CryoEM data processing
Multiple datasets were collected for each design and combined early on during processing. See Fig. S9-S11 and processing flowcharts for details. Briefly, images were manually curated to remove poor quality acquisitions such as bad ice or large regions of carbon. Dose-weighting and image alignment of all 50 frames was carried out using MotionCor2 (49) with 5X5 patch or with cryosparc v2 patch alignment tool with default parameters. Super-resolution data was binned 2X during alignment. Initial CTF parameters were estimated using CTFfind4 (50). Particle picking was done with a gaussian blob picker and in some cases followed by a template picker. Particles were extensively classified in 2D to remove ice and noisy particles, yielding in some cases relatively few particles.
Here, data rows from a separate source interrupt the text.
theorem State.walkOff_walkSt (s : State) (h w : Nat) : (s.walkOff h w).walkSt h w F.TIER_WALK_STATUS_RUNNING = 0 ∧
    (s.walkOff h w).walkSt h w F.TIER_WALK_STATUS_WAITING = 0 ∧
    (s.walkOff h w).walkSt h w F.TIER_WALK_STATUS_POS = s.walkSt h w F.TIER_WALK_STATUS_POS := by
  have hctrl (f : Fld) (x : Nat) (g : Fld) : (s.setF (R.TIER_WALK_CTRL h w) f x).walkSt h w g = s.walkSt h w g :=
    State.setF_rf_ne _ _ _ (walkCtrl_ne_walkStatus h w).symm
  unfold State.walkOff
  simp (disch := decide) only [State.setWalkSt_walkSt_self, State.setWalkSt_walkSt_other, hctrl, and_self]

/-- A stopped walker that runs again. -/
def State.walkAgain (s : State) (h w : Nat) : State :=
  ((s.setWalkSt h w F.TIER_WALK_STATUS_STOPPED 0).setWalkSt h w F.TIER_WALK_STATUS_STATUS 0).setWalkSt h w F.TIER_WALK_STATUS_RUNNING 1

theorem State.walkAgain_frame (s : State) (h w : Nat) : RegFrame (· = R.TIER_WALK_STATUS h w) s (s.walkAgain h w) :=
  (((RegFrame.refl (· = R.TIER_WALK_STATUS h w) s).setF rfl _ _).setF rfl _ _).setF rfl _ _

theorem State.walkAgain_walkSt (s : State) (h w : Nat) : (s.walkAgain h w).walkSt h w F.TIER_WALK_STATUS_RUNNING = 1 ∧
    (s.walkAgain h w).walkSt h w F.TIER_WALK_STATUS_STOPPED = 0 ∧ (s.walkAgain h w).walkSt h w F.TIER_WALK_STATUS_STATUS = 0 ∧
    (s.walkAgain h w).walkSt h w F.TIER_WALK_STATUS_POS = s.walkSt h w F.TIER_WALK_STATUS_POS := by
  unfold State.walkAgain
  simp (disch := decide) only [State.setWalkSt_walkSt_self, State.setWalkSt_walkSt_other, and_self]

theorem State.walkRetry_of_stopped (hstopped : s.walkSt h w F.TIER_WALK_STATUS_STOPPED = 1)
    (hon : s.rf (R.TIER_WALK_CTRL h w) F.TIER_WALK_CTRL_ENABLE = 1) (hforeign : s.walkForeign h w = false) :
    s.walkRetry h w = s.walkAgain h w := by
  have hagain : (decide (s.walkSt h w F.TIER_WALK_STATUS_STOPPED = 1) && decide (s.walkCtl h w F.TIER_WALK_CTRL_ENABLE = 1)) = true := by
    rw [State.walkCtl, hon, hstopped]
    rfl
  rw [State.walkRetry, hforeign, if_neg Bool.false_ne_true, if_pos hagain, State.walkAgain]

/-! ## The entry at POS (R198, R199) -/

section
variable {r : State × W64 × W64 × Nat} (hclk : s.clk.on = true) (hrun : s.walkSt h w F.TIER_WALK_STATUS_RUNNING = 1)
  (hidle : (s.walker h w).active = false) (hread : s.readEntry h w = r) (hok : r.2.2.2 = St.ok)
include hclk hrun hidle hread hok

theorem exec_walkEntryStart_held (hlayer : r.1.layerReached h w (fld r.2.1 48 16) = false) :
    exec (.walkEntryStart h w) s = .next r.1 := by
  change execWalkEntryStart h w s = _
  simp [execWalkEntryStart, hclk, hrun, hidle, hread, hok, hlayer]

/-- What R199 finds of an entry that the layer counter has reached decides. -/
theorem exec_walkEntryStart_reached (hlayer : r.1.layerReached h w (fld r.2.1 48 16) = true) {c : Nat}
    (hc : worst (chk (fld r.2.2.1 32 4 ≠ 1) St.bounds) (r.1.objectChk (fld r.2.2.1 24 2) (fld r.2.2.1 26 2) (fld r.2.1 0 48)
      (fld r.2.2.1 0 23) w) = c) :
    exec (.walkEntryStart h w) s = .next (if c ≠ St.ok then r.1.walkStop h w c else
      (r.1.setWalker h w { active := true, next := fld r.2.1 16 32, entry := { w0 := r.2.1, w1 := r.2.2.1 } }).walkTurns h 32) := by
  change execWalkEntryStart h w s = _
  simp only [execWalkEntryStart, hclk, hrun, hidle, hread, hok, hlayer, hc]
  rfl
Starting models for all designs were always obtained ab initio, despite clear evidence of the expected design in 2D. FSC curves were generated using cryoSPARC. All EM maps have been deposited in the EMDB (accession codes: EMD-XXXXX, EMD-XXXXX, EMD-XXXXX), and can be found in the supplementary data.
Visualization and figures
All structural images for figures were generated using PyMOL, Chimera or ChimeraX. Data was processed and figures were plotted using Pandas, MatplotLib, and Seaborn python libraries. Figures were further rendered and assembled using Adobe Illustrator and Inkscape.
Acknowledgements
We thank Ivan Anishchenko, Sergey Ovchinnikov, William Sheffler, Christoffer Norn, Dmitri Zorine, Luki Goldschmidt, and Timothy Huddy for helpful discussions.